Transforming an indicator that has become rather monotonous (log, sqrt) often does not change the score. On the other hand, non-monotonic transformations (tanh which saturates) change the order of certain points. This means that certain transformations better prepare the ground for creating non-linear interactions.

 
niouininon #:

The histogram built by the script is simply a visual diagnostic tool. It shows how the indicator values are distributed in the sample before or after transformation. The functions sqrt, log, tanh, etc. affect the data. The histogram simply displays the result. Thus, the two steps are independent. First, the series is transformed (or not), then its histogram is plotted to see if the entropy has changed.
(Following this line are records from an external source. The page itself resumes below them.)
-- ==== Sys2Proof/Laws/PatKeeps.lean ====
section
/-! SUPPORT. What the operations of Machine/Pat.lean keep: the queue, the invariant, and every part outside their footprint. -/

set_option maxRecDepth 4000
set_option linter.unusedTactic false
set_option linter.unreachableTactic false

namespace Sys2Proof.Machine

variable {m : Nat} {s0 s : State}

theorem startPulse_keeps (h : Keeps m s0 s) (hw : Within [.pins] m) (a1 : Nat) : Keeps m s0 (startPulse a1 s) := by
  unfold startPulse
  try dsimp only
  repeat' first
    | with_reducible assumption
    | exact Within.trans (Eq.refl _) hw
    | with_reducible apply State.setPin_keeps

theorem pinEvent_keeps (h : Keeps m s0 s) (hw : Within [.pins] m) (a1 : Nat) : Keeps m s0 (pinEvent a1 s) := by
  unfold pinEvent
  try dsimp only
  repeat' first
    | with_reducible assumption
    | exact Within.trans (Eq.refl _) hw
    | with_reducible apply State.setPin_keeps
    | with_reducible apply startPulse_keeps
    | with_reducible apply Keeps.ite
    | split

theorem strobePins_keeps (h : Keeps m s0 s) (hw : Within [.pins] m) (a1 : Nat) : Keeps m s0 (strobePins a1 s) := by
  unfold strobePins
  try dsimp only
  repeat' first
    | with_reducible assumption
    | exact Within.trans (Eq.refl _) hw
    | (intro _)
    | with_reducible apply each_keeps
    | with_reducible apply on_keeps
    | with_reducible apply startPulse_keeps

theorem settlePin_keeps (h : Keeps m s0 s) (hw : Within [.pins] m) (a1 : Nat) : Keeps m s0 (settlePin a1 s) := by
  unfold settlePin
  try dsimp only
  repeat' first
    | with_reducible assumption
    | exact Within.trans (Eq.refl _) hw
    | with_reducible apply State.setPin_keeps

theorem setPinFields_keeps (h : Keeps m s0 s) (hw : Within [.reg .PAT_PIN_CFG_CH, .reg .PAT_PIN_CFG_DRIVE, .reg .PAT_PIN_CFG_EDGE, .reg
    .PAT_PIN_CFG_FILT, .reg .PAT_PIN_CFG_FUNC, .reg .PAT_PIN_CFG_GSTB, .reg .PAT_PIN_CFG_INVERT, .reg .PAT_PIN_CFG_ODRAIN, .reg
    .PAT_PIN_CFG_OMODE] m) (a1 : Nat) (a2 : Nat) : Keeps m s0 (setPinFields a1 a2 s) := by
  unfold setPinFields
  try dsimp only
  repeat' first
    | with_reducible assumption
    | exact Within.trans (Eq.refl _) hw
    | with_reducible apply wr_keeps

theorem takePin_keeps (h : Keeps m s0 s) (hw : Within [.reg .PAT_PIN_CFG_CH, .reg .PAT_PIN_CFG_CLAIMED, .reg .PAT_PIN_CFG_DRIVE, .reg
    .PAT_PIN_CFG_EDGE, .reg .PAT_PIN_CFG_FILT, .reg .PAT_PIN_CFG_FUNC, .reg .PAT_PIN_CFG_GSTB, .reg .PAT_PIN_CFG_INVERT, .reg
    .PAT_PIN_CFG_ODRAIN, .reg .PAT_PIN_CFG_OMODE, .reg .PAT_PIN_CFG_OWNER, .pins] m) (a1 : Nat) (a2 : Nat) (a3 : Nat) : Keeps m s0 (takePin
    a1 a2 a3 s) := by
  unfold takePin
  try dsimp only
  repeat' first
    | with_reducible assumption
    | exact Within.trans (Eq.refl _) hw
    | with_reducible apply wr_keeps
    | with_reducible apply setPinFields_keeps
    | with_reducible apply settlePin_keeps

theorem freePin_keeps (h : Keeps m s0 s) (hw : Within [.reg .PAT_PIN_CFG_CH, .reg .PAT_PIN_CFG_CLAIMED, .reg .PAT_PIN_CFG_DRIVE, .reg
    .PAT_PIN_CFG_EDGE, .reg .PAT_PIN_CFG_FILT, .reg .PAT_PIN_CFG_FUNC, .reg .PAT_PIN_CFG_GSTB, .reg .PAT_PIN_CFG_INVERT, .reg
    .PAT_PIN_CFG_ODRAIN, .reg .PAT_PIN_CFG_OMODE, .reg .PAT_PIN_CFG_OWNER, .reg .PAT_PIN_PULSE_PULSE, .pins] m) (a1 : Nat) : Keeps m s0
    (freePin a1 s) := by
  unfold freePin
  try dsimp only
  repeat' first
    | with_reducible assumption
    | exact Within.trans (Eq.refl _) hw
    | with_reducible apply wr_keeps
    | with_reducible apply setPinFields_keeps
    | with_reducible apply settlePin_keeps

theorem writePinCfg_keeps (h : Keeps m s0 s) (hw : Within [.reg .ERR_CODE_CODE, .reg .ERR_CODE_MASTER, .reg .ERR_CODE_OVF, .reg
    .ERR_CODE_WORD, .reg .ERR_CODE_WRITE, .reg .PAT_PIN_CFG_CH, .reg .PAT_PIN_CFG_CLAIMED, .reg .PAT_PIN_CFG_DRIVE, .reg .PAT_PIN_CFG_EDGE,
    .reg .PAT_PIN_CFG_FILT, .reg .PAT_PIN_CFG_FUNC, .reg .PAT_PIN_CFG_GSTB, .reg .PAT_PIN_CFG_INVERT, .reg .PAT_PIN_CFG_ODRAIN, .reg
    .PAT_PIN_CFG_OMODE, .reg .PAT_PIN_CFG_OWNER, .reg .PAT_PIN_PULSE_PULSE, .pins] m) (a1 : Nat) (a2 : Nat) (a3 : Nat) : Keeps m s0
    (writePinCfg a1 a2 a3 s) := by
  unfold writePinCfg
  try dsimp only
  repeat' first
    | with_reducible assumption
    | exact Within.trans (Eq.refl _) hw
    | with_reducible apply State.setPin_keeps
    | with_reducible apply actionErr_keeps
    | with_reducible apply freePin_keeps
    | with_reducible apply recordErr_keeps
    | with_reducible apply setPinFields_keeps
    | with_reducible apply settlePin_keeps
    | with_reducible apply takePin_keeps
    | with_reducible apply Keeps.ite
    | split

theorem writePinPulse_keeps (h : Keeps m s0 s) (hw : Within [.reg .ERR_CODE_CODE, .reg .ERR_CODE_MASTER, .reg .ERR_CODE_OVF, .reg
    .ERR_CODE_WORD, .reg .ERR_CODE_WRITE, .reg .PAT_PIN_PULSE_PULSE] m) (a1 : Nat) (a2 : Nat) (a3 : Nat) : Keeps m s0 (writePinPulse a1 a2
    a3 s) := by
  unfold writePinPulse
  try dsimp only
  repeat' first
    | with_reducible assumption
    | exact Within.trans (Eq.refl _) hw
    | with_reducible apply wr_keeps
    | with_reducible apply recordErr_keeps
    | with_reducible apply Keeps.ite
    | split

theorem execPinClaim_keeps (h : Keeps m s0 s) (hw : Within [.reg .ERR_CODE_CODE, .reg .ERR_CODE_MASTER, .reg .ERR_CODE_OVF, .reg
    .ERR_CODE_WORD, .reg .ERR_CODE_WRITE, .reg .PAT_PIN_CFG_CH, .reg .PAT_PIN_CFG_CLAIMED, .reg .PAT_PIN_CFG_DRIVE, .reg .PAT_PIN_CFG_EDGE,
    .reg .PAT_PIN_CFG_FILT, .reg .PAT_PIN_CFG_FUNC, .reg .PAT_PIN_CFG_GSTB, .reg .PAT_PIN_CFG_INVERT, .reg .PAT_PIN_CFG_ODRAIN, .reg
    .PAT_PIN_CFG_OMODE, .reg .PAT_PIN_CFG_OWNER, .reg .PAT_PIN_PULSE_PULSE, .reg .POWER_STATUS_ENTERING, .reg .POWER_STATUS_EXITING, .reg
    .POWER_WAKE_STAT_CLASS, .reg .POWER_WAKE_STAT_FROM, .pins, .pwr] m) (a1 : Master) (a2 : Fin 32) (a3 : Word) : Ends m s0 (execPinClaim a1
    a2 a3 s) := by
  unfold execPinClaim
  try dsimp only
  repeat' first
    | with_reducible assumption
    | exact Within.trans (Eq.refl _) hw
    | (intro _)
    | with_reducible apply cmd_keeps
    | with_reducible apply writePinCfg_keeps
    | with_reducible apply Ends.ite
    | with_reducible apply Ends.next
    | split

theorem execPinRelease_keeps (h : Keeps m s0 s) (hw : Within [.reg .ERR_CODE_CODE, .reg .ERR_CODE_MASTER, .reg .ERR_CODE_OVF, .reg
    .ERR_CODE_WORD, .reg .ERR_CODE_WRITE, .reg .PAT_PIN_CFG_CH, .reg .PAT_PIN_CFG_CLAIMED, .reg .PAT_PIN_CFG_DRIVE, .reg .PAT_PIN_CFG_EDGE,
    .reg .PAT_PIN_CFG_FILT, .reg .PAT_PIN_CFG_FUNC, .reg .PAT_PIN_CFG_GSTB, .reg .PAT_PIN_CFG_INVERT, .reg .PAT_PIN_CFG_ODRAIN, .reg
    .PAT_PIN_CFG_OMODE, .reg .PAT_PIN_CFG_OWNER, .reg .PAT_PIN_PULSE_PULSE, .reg .POWER_STATUS_ENTERING, .reg .POWER_STATUS_EXITING, .reg
    .POWER_WAKE_STAT_CLASS, .reg .POWER_WAKE_STAT_FROM, .pins, .pwr] m) (a1 : Master) (a2 : Fin 32) : Ends m s0 (execPinRelease a1 a2 s) :=
    by
  unfold execPinRelease
  try dsimp only
  repeat' first
    | with_reducible assumption
    | exact Within.trans (Eq.refl _) hw
    | (intro _)
    | with_reducible apply cmd_keeps
    | with_reducible apply writePinCfg_keeps
    | with_reducible apply Ends.ite
    | with_reducible apply Ends.next
    | split

theorem execPinModeWrite_keeps (h : Keeps m s0 s) (hw : Within [.reg .ERR_CODE_CODE, .reg .ERR_CODE_MASTER, .reg .ERR_CODE_OVF, .reg
    .ERR_CODE_WORD, .reg .ERR_CODE_WRITE, .reg .PAT_PIN_CFG_CH, .reg .PAT_PIN_CFG_CLAIMED, .reg .PAT_PIN_CFG_DRIVE, .reg .PAT_PIN_CFG_EDGE,
    .reg .PAT_PIN_CFG_FILT, .reg .PAT_PIN_CFG_FUNC, .reg .PAT_PIN_CFG_GSTB, .reg .PAT_PIN_CFG_INVERT, .reg .PAT_PIN_CFG_ODRAIN, .reg
    .PAT_PIN_CFG_OMODE, .reg .PAT_PIN_CFG_OWNER, .reg .PAT_PIN_PULSE_PULSE, .reg .POWER_STATUS_ENTERING, .reg .POWER_STATUS_EXITING, .reg
    .POWER_WAKE_STAT_CLASS, .reg .POWER_WAKE_STAT_FROM, .pins, .pwr] m) (a1 : Master) (a2 : Fin 32) (a3 : Bool) (a4 : Bool) : Ends m s0
    (execPinModeWrite a1 a2 a3 a4 s) := by
  unfold execPinModeWrite
  try dsimp only
  repeat' first
    | with_reducible assumption
    | exact Within.trans (Eq.refl _) hw
    | (intro _)
    | with_reducible apply cmd_keeps
    | with_reducible apply writePinCfg_keeps
    | with_reducible apply Keeps.ite
    | with_reducible apply Ends.ite
    | with_reducible apply Ends.next
    | split

theorem pinEdge_keeps (h : Keeps m s0 s) (hw : Within [.presented, .pins] m) (a1 : Nat) (a2 : Bool) (a3 : Nat) (a4 : Nat × Bool) : Keeps
    m s0 (pinEdge a1 a2 a3 a4 s) := by
  unfold pinEdge
  try dsimp only
  repeat' first
    | with_reducible assumption
    | exact Within.trans (Eq.refl _) hw
    | with_reducible apply State.setPin_keeps
    | with_reducible apply present_keeps
    | with_reducible apply Keeps.ite
    | split

theorem passFilter_keeps (h : Keeps m s0 s) (hw : Within [.presented, .pins] m) (a1 : Nat) : Keeps m s0 (passFilter a1 s) := by
  unfold passFilter
  try dsimp only
  repeat' first
    | with_reducible assumption
    | exact Within.trans (Eq.refl _) hw
    | with_reducible apply State.setPin_keeps
    | with_reducible apply pinEdge_keeps
    | with_reducible apply Keeps.ite
    | split

theorem passFilters_keeps (h : Keeps m s0 s) (hw : Within [.presented, .pins] m)  : Keeps m s0 (passFilters s) := by
  unfold passFilters
  try dsimp only
  repeat' first
    | with_reducible assumption
    | exact Within.trans (Eq.refl _) hw
    | (intro _)
    | with_reducible apply each_keeps
    | with_reducible apply passFilter_keeps

theorem patEdge_keeps (h : Keeps m s0 s) (hw : Within [.presented, .pins] m) (a1 : Nat) (a2 : Bool) (a3 : Bool) (a4 : Nat) : Keeps m s0
    (patEdge a1 a2 a3 a4 s) := by
  unfold patEdge
  try dsimp only
  repeat' first
    | with_reducible assumption
    | exact Within.trans (Eq.refl _) hw
    | with_reducible apply State.setPin_keeps
    | with_reducible apply passFilter_keeps
    | with_reducible apply pinEdge_keeps
    | with_reducible apply Keeps.ite
    | split

theorem execPatInputEdge_keeps (h : Keeps m s0 s) (hw : Within [.presented, .pins] m) (a1 : Fin 32) (a2 : Bool) (a3 : Bool) (a4 : Fin
    256) : Ends m s0 (execPatInputEdge a1 a2 a3 a4 s) := by
  unfold execPatInputEdge
  try dsimp only
  repeat' first
    | with_reducible assumption
    | exact Within.trans (Eq.refl _) hw
    | (intro _)
    | with_reducible apply act_keeps
    | with_reducible apply patEdge_keeps
    | with_reducible apply Ends.ite
    | with_reducible apply Ends.next
    | split

theorem execPatPulseEnd_keeps (h : Keeps m s0 s) (hw : Within [.pins] m) (a1 : Fin 32) : Ends m s0 (execPatPulseEnd a1 s) := by
  unfold execPatPulseEnd
  try dsimp only
  repeat' first
    | with_reducible assumption
    | exact Within.trans (Eq.refl _) hw
    | (intro _)
    | with_reducible apply on_keeps
    | with_reducible apply act_keeps
    | with_reducible apply State.setPin_keeps
    | with_reducible apply Ends.ite
    | with_reducible apply Ends.next
    | split

theorem patternBit_keeps (h : Keeps m s0 s) (hw : Within [.reg .EVT_PEND_PEND, .reg .EVT_RAW_RAW, .reg .PAT_PAT_DROP_COUNT, .presented,
    .outs, .pins] m) (a1 : Nat) (a2 : Nat) (a3 : Nat) (a4 : Bool) : Keeps m s0 (patternBit a1 a2 a3 a4 s) := by
  unfold patternBit
  try dsimp only
  repeat' first
    | with_reducible assumption
    | exact Within.trans (Eq.refl _) hw
    | with_reducible apply inc_keeps
    | with_reducible apply State.setOut_keeps
    | with_reducible apply State.setPin_keeps
    | with_reducible apply raise_keeps
    | with_reducible apply Keeps.ite
    | split
    | (unfold id; with_reducible assumption)

theorem patternBits_keeps (h : Keeps m s0 s) (hw : Within [.reg .EVT_PEND_PEND, .reg .EVT_RAW_RAW, .reg .PAT_PAT_DROP_COUNT, .presented,
    .outs, .pins] m) (a1 : Nat) (a2 : Nat) (a3 : List (Nat × Bool)) : Keeps m s0 (patternBits a1 a2 a3 s) := by
  unfold patternBits
  try dsimp only
  repeat' first
    | with_reducible assumption
    | exact Within.trans (Eq.refl _) hw
    | (intro _)
    | with_reducible apply each_keeps
    | with_reducible apply patternBit_keeps
    | (unfold id; with_reducible assumption)

theorem setMarkers_keeps (h : Keeps m s0 s) (hw : Within [.presented, .outs] m) (a1 : Nat) (a2 : Bool) (a3 : Bool) : Keeps m s0
    (setMarkers a1 a2 a3 s) := by
  unfold setMarkers
  try dsimp only
  repeat' first
    | with_reducible assumption
    | exact Within.trans (Eq.refl _) hw
    | with_reducible apply State.setOut_keeps
    | with_reducible apply present_keeps
    | with_reducible apply Keeps.ite
    | split

end Sys2Proof.Machine
end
Ok, so I've got the point right now. I was originally thinking of something else.

niouininon #:

Transforming an exponent that has become fairly monotonic (log, sqrt) often doesn't change the result. On the other hand, non-monotonic transformations (tanh, saturates) change the order of certain points. This means that certain transformations better prepare the ground for creating nonlinear interactions.

How does this change the order of points? Can you give an example of such a transformation. So far I understood the saying to mean that there were ABC points with eigenvalues in ascending order, and after the transformation the order in ascending order became, alternatively, BAC.

 
Aleksey Vyazmikin #:

Okay, I get the idea now. I was originally thinking of something else.

How does it change the order of the points? Can you give an example of such a transformation? So far I've understood that there are points ABC with eigenvalues in ascending order, and that after the transformation the ascending order has become, alternately, BAC.

The functions in the script (root, log, tanh, etc.) are all monotonically increasing. They all retain the order of the points. My previous sentence was ambiguous. The order only changes from ABC to BAC if a non-monotonic transformation is used. For example, unless I'm mistaken, the function f(x)=∣x-50∣ is not monotonic because it folds the axis around x= 50. Therefore, the order becomes BAC. In his introduction the author of the article points us to the book"Testing and Tuning Market Trading Systems (TTMTS) by Timothy Masters". As far as I'm concerned, I plan to get my hands on it because, like you, I still have a few questions. What's more, I'm not very familiar with learning models or neural networks. Apparently, it's fairly easy to find on online sales sites. Its content should be of great help to us because the article, however interesting it may be, is undoubtedly incomplete and/or in any case rather synthetic.